[Haskell-cafe] You are in a twisty maze of concurrency libraries, all different ...

Duncan Coutts duncan.coutts at googlemail.com
Fri Dec 4 10:38:38 EST 2009


On Fri, 2009-12-04 at 22:51 +1100, Patrick Caldon wrote:
> I'm looking for the "right" concurrency library/semantics for what 
> should be a reasonably simple problem.
> 
> I have a little simulator:
> 
> runWorldSim :: MTGen -> SimState -> IO SimState
> 
> it takes about a second to run on a PC. It's functional except it whacks 
> the rng, which needs IO.

Wait! This is not going to work!

You cannot use the MTGen from the mersenne-random in a concurrent IO
program because the C code uses a single global mutable RNG state. Your
"independent" simulations would not be independent and you would not get
reproducible results.
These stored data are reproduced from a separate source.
/-- The format cells are drawn light over the patterns (R103). -/
theorem skeletonCell_format {g : Geometry} {x y : Nat} (h : formatArea g.width x y = true) :
    skeletonCell g x y = 0x80#8 := by
  have hw := width_ge g
  have hstep : formatStep g.width x y = some false := if_pos h
  rw [formatArea_iff] at h
  refine skeletonCell_of_overlay (dark := false) ?_
  rw [overlay_skeletonSteps, versionStep_eq_none_iff.mpr (not_inVersionArea (by omega)),
    darkModuleStep_eq_none_iff.mpr (by omega), hstep]
  rfl

/-- The dark module is dark (R104). -/
theorem skeletonCell_darkModule (g : Geometry) : skeletonCell g 8 (g.width - 8) = 0x81#8 := by
  have hw := width_ge g
  have hstep : darkModuleStep g.width 8 (g.width - 8) = some true := if_pos ⟨rfl, rfl⟩
  refine skeletonCell_of_overlay (dark := true) ?_
  rw [overlay_skeletonSteps, versionStep_eq_none_iff.mpr (not_inVersionArea (by omega)), hstep]
  rfl

/-- The version blocks hold the bits of the version word (R106), drawn last. -/
theorem skeletonCell_version {g : Geometry} (hv : 7 ≤ g.version) {i : Nat} (hi : i < 18) :
    skeletonCell g (g.width - 11 + i % 3) (i / 3) = (if g.vword.getLsbD i then 0x81#8 else 0x80#8) ∧
    skeletonCell g (i / 3) (g.width - 11 + i % 3) = (if g.vword.getLsbD i then 0x81#8 else 0x80#8) := by
  have hwidth : g.width = 21 + 4 * (g.version - 1) := rfl
  have hindex : 3 * (i / 3) + (g.width - 11 + i % 3 - (g.width - 11)) = i := by omega
  constructor <;> apply skeletonCell_of_overlay <;> rw [overlay_skeletonSteps, versionStep, if_pos hv]
  · rw [if_pos (by omega), hindex, Option.some_or]
  · rw [if_neg (by omega), if_pos (by omega), hindex, Option.some_or]

/-- The two copies of a format bit are cells of the format area (R103, R115). -/
theorem formatArea_copies {w i : Nat} (hw : 21 ≤ w) (hi : i < 15) :
    formatArea w (formatFirstCopy i).1 (formatFirstCopy i).2 = true ∧
    formatArea w (formatSecondCopy w i).1 (formatSecondCopy w i).2 = true := by
  simp only [formatArea_iff]
  constructor
  · interval_cases i <;> simp [formatFirstCopy]
  · unfold formatSecondCopy
    split <;> omega

/-- Settles O27: each pattern is drawn last on its own cells, or in the colour of what is drawn over it. -/
theorem skeletonHoldsItsFixedPatterns : Obligations.SkeletonHoldsItsFixedPatterns := by
  intro v g hg
  have hw := width_ge g
  refine ⟨fun c hc x y hx hy h => skeletonCell_finder hg hc hx hy h, fun i hi hi' => ⟨?_, ?_⟩,
    fun i j hi hj hij x y h => skeletonCell_alignment hg (mem_alignmentCentres.mpr ⟨i, j, hi, hj, hij, rfl⟩) h,
    fun i hi => ⟨skeletonCell_format (formatArea_copies hw hi).1, skeletonCell_format (formatArea_copies hw hi).2⟩,
    skeletonCell_darkModule g, fun hv i hi => skeletonCell_version ((geometry_version hg).2 ▸ hv) hi⟩
  · have hstep : timingStep i 6 = some (i % 2 == 0) := by
      rw [timingStep, if_neg (by omega), if_pos rfl]
    simpa using skeletonCell_timing hg hstep (by omega) (by omega) (by omega)
  · simpa using skeletonCell_timing hg (x := 6) (y := i) (if_pos rfl) (by omega) (by omega) (by omega)
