-- ==== Sys2Proof/WellFormed.lean ====
section
/-! DEFINITION. Well-formedness of an instruction. The fields of `Instr` carry their widths in their types, and the spec
makes every value of every operand legal (R79: the literal is "used as is"; R80, R81: every zero-page byte; R82: "any
value 0..0xFFFF legal"), so there is no check to make and no ill-formed term. Log entry 12. -/

namespace Sys2Proof

/-- Every instruction is well formed. -/
def Instr.wellFormed : Instr → Bool
  | .ldaImm _ => true
  | .ldaZp _ => true
  | .ldaZpX _ => true
  | .jsrAbs _ => true

end Sys2Proof
end

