-- ==== Sys2Proof/Machine/Fetch.lean ====
section
/-! DEFINITION. Fetching and decoding at the program counter (rules R70, R98), the unknown-opcode step, and the placing of
an instruction where it will be fetched. -/

namespace Sys2Proof.Machine

/-- Fetch the opcode with `FetchByte` and the operand bytes its format has with `FetchByte` or `FetchWord` (R70), and
decode them. The state that comes back has `PC` past the instruction and one unit charged for each byte. -/
def fetch (s : State) : Decoded × State :=
  let opc := fetchByte s
  match formatOf opc.1 with
  | .op => (decode opc.1 0 0, opc.2)
  | .opB =>
    let operand := fetchByte opc.2
    (decode opc.1 operand.1 0, operand.2)
  | .opW =>
    let operand := fetchWord opc.2
    (decode opc.1 (lowByte operand.1) (highByte operand.1), operand.2)

/-- The end of an iteration that fetched an unknown opcode from `a0` (rule R131): an ordinary step (R144). -/
def execUnknownOpcode (op : Byte) (a0 : Word) (s : State) : Host.Outcome State Fault Refusal :=
  .next (reportUnknownOpcode op a0 s)

/-- Store an instruction of up to three bytes, given as opcode-table bits, at the program counter (log entry 2). -/
def placeAtPc (s : State) (nbits w : Nat) : State :=
  storeBytes s.pc [tableByte nbits w 0, tableByte nbits w 1, tableByte nbits w 2] s

end Sys2Proof.Machine
end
Indeed you could get incorrect results or
segfaults because the C code does not expect to be called from multiple
threads simultaneously (there is no locking).
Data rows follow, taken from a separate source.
-- ==== Sys2Proof/Decode.lean ====
section
/-! DEFINITION. Decode.lean: the decoder of the command port and of the phase codes, total and rejecting by
name (30_encoding.md R91, R92, R97 to R101), and after it the encoder, from the same tables. -/

namespace Sys2Proof

/-! Fields of format C (R91). -/

/-- `OP = w[31:28]`. -/
def opOf (w : Word) : BitVec 4 := w.extractLsb' 28 4
/-- `RSV = w[27:24]`. -/
def rsvOf (w : Word) : BitVec 4 := w.extractLsb' 24 4
/-- `ARG = w[23:0]`. -/
def argOf (w : Word) : BitVec 24 := w.extractLsb' 0 24
/-- The index field of RDCHR, `ARG[5:0]` (R99). -/
def indexOf (arg : BitVec 24) : BitVec 6 := arg.extractLsb' 0 6
/-- The bits of RDCHR's `ARG` that must be 0, `ARG[23:6]` (R92). -/
def indexHighOf (arg : BitVec 24) : BitVec 18 := arg.extractLsb' 6 18

/-- The opcodes whose `ARG` must be 0 (R97 step 4). -/
def takesNoOperand (op : BitVec 4) : Bool :=
  op == 0 || op == 1 || op == 3 || op == 5 || op == 6

/-- The command of a legal opcode (R92, R97 step 6). -/
def commandOf (op : BitVec 4) (arg : BitVec 24) : Instr :=
  if op = 0 then .nop
  else if op = 1 then .start
  else if op = 2 then .char arg
  else if op = 3 then .final
  else if op = 4 then .rdchr (indexOf arg)
  else if op = 5 then .rdstat
  else .clear

/-- Decoding of a command word for a given `CHAR_W`, in the order of R97; with `CHAR_W < 24` the bits `ARG[23:CHAR_W]` of
CHAR are reserved-zero bits too (R98). -/
def decodeWordFor (charW : Nat) (w : Word) : Except Illegal Instr :=
  if rsvOf w ≠ 0 then .error .rsvNonzero
  else if 7 ≤ opOf w then .error .opReserved
  else if takesNoOperand (opOf w) && argOf w != 0 then .error .argNonzero
  else if opOf w = 2 ∧ argOf w >>> charW ≠ 0 then .error .elementTooWide
  else if opOf w = 4 ∧ indexHighOf (argOf w) ≠ 0 then .error .indexTooHigh
  else .ok (commandOf (opOf w) (argOf w))

/-- Decoding of a command word (R97). -/
def decodeWord (w : Word) : Except Illegal Instr := decodeWordFor Config.charW w

/-- The 4-bit code of a phase (10_state.md R33). -/
def Phase.code : Phase → BitVec 4
  | .REST => 0
  | .PAD80 => 1
  | .PAD00 => 2
  | .LEN => 3
  | .LOAD => 4
  | .SCHED => 5
  | .INIT => 6
  | .ROUND => 7
  | .ACCUM => 8
  | .ENC => 9

/-- The phase of a 4-bit code; the codes 10..15 are never held (R33). -/
def Phase.ofCode (c : BitVec 4) : Option Phase :=
  if c = 0 then some .REST
  else if c = 1 then some .PAD80
  else if c = 2 then some .PAD00
  else if c = 3 then some .LEN
  else if c = 4 then some .LOAD
  else if c = 5 then some .SCHED
  else if c = 6 then some .INIT
  else if c = 7 then some .ROUND
  else if c = 8 then some .ACCUM
  else if c = 9 then some .ENC
  else none

/-- The micro-operation that a phase selects; none in REST (R33, 30_encoding.md R101). -/
def Phase.microOp : Phase → Except Illegal Instr
  | .REST => .error .phaseRest
  | .PAD80 => .ok .pad80
  | .PAD00 => .ok .pad00
  | .LEN => .ok .len
  | .LOAD => .ok .load
  | .SCHED => .ok .sched
  | .INIT => .ok .init
  | .ROUND => .ok .round
  | .ACCUM => .ok .accum
  | .ENC => .ok .enc

/-- Decoding of a phase code (R101). -/
def decodePhase (c : BitVec 4) : Except Illegal Instr :=
  match Phase.ofCode c with
  | some p => p.microOp
  | none => .error .phaseUnused

/-- Decoding in either encoding space (R90). -/
def decode : Encoded → Except Illegal Instr
  | .port w => decodeWord w
  | .phase c => decodePhase c

/-! The encoder. -/

/-- A word of format C with `RSV = 0` (R91). -/
def formatC (op : BitVec 4) (arg : BitVec 24) : Word := op ++ 0#4 ++ arg

/-- The code of an instruction, from the tables of R92 and R101. -/
def encode : Instr → Encoded
  | .nop => .port (formatC 0 0)
  | .start => .port (formatC 1 0)
  | .char c => .port (formatC 2 c)
  | .final => .port (formatC 3 0)
  | .rdchr i => .port (formatC 4 (i.setWidth 24))
  | .rdstat => .port (formatC 5 0)
  | .clear => .port (formatC 6 0)
  | .pad80 => .phase 1
  | .pad00 => .phase 2
  | .len => .phase 3
  | .load => .phase 4
  | .sched => .phase 5
  | .init => .phase 6
  | .round => .phase 7
  | .accum => .phase 8
  | .enc => .phase 9

/-- The word the host sends for an instruction; a micro-operation has none (R90). -/
def portWord (i : Instr) : Option Word :=
  match encode i with
  | .port w => some w
  | .phase _ => none

/-- The command words of a stream, in order. -/
def portWords (p : List Instr) : List Word := p.filterMap portWord

/-- The code that a row of spec/opcode_table.json of `nbits` bits with the value `w` stands for: a row of at most
8 bits is a 4-bit phase code, any other a command word (log 11). -/
def tableCode (nbits w : Nat) : Encoded :=
  if nbits ≤ 8 then .phase (BitVec.ofNat 4 w) else .port (BitVec.ofNat 32 w)

/-- The instruction of a row's bits as the opcode table numbers them. -/
def decodeTableWord (nbits w : Nat) : Option Instr :=
  match decode (tableCode nbits w) with
  | .ok i => some i
  | .error _ => none

end Sys2Proof
end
Personally I would attack this by eliminating the IO. There's no
justification for a random number generator being in IO. And look at the
problems it causes!

There are other MT implementations that do not use C code which assumes
it's ok to use one single global mutable RNG state for an entire
process. There are pure-Haskell MT impls that use mutable variables in
ST but give an overall pure lazy list of random numbers. If you don't
need MT specifically then there are other fast RNGs too.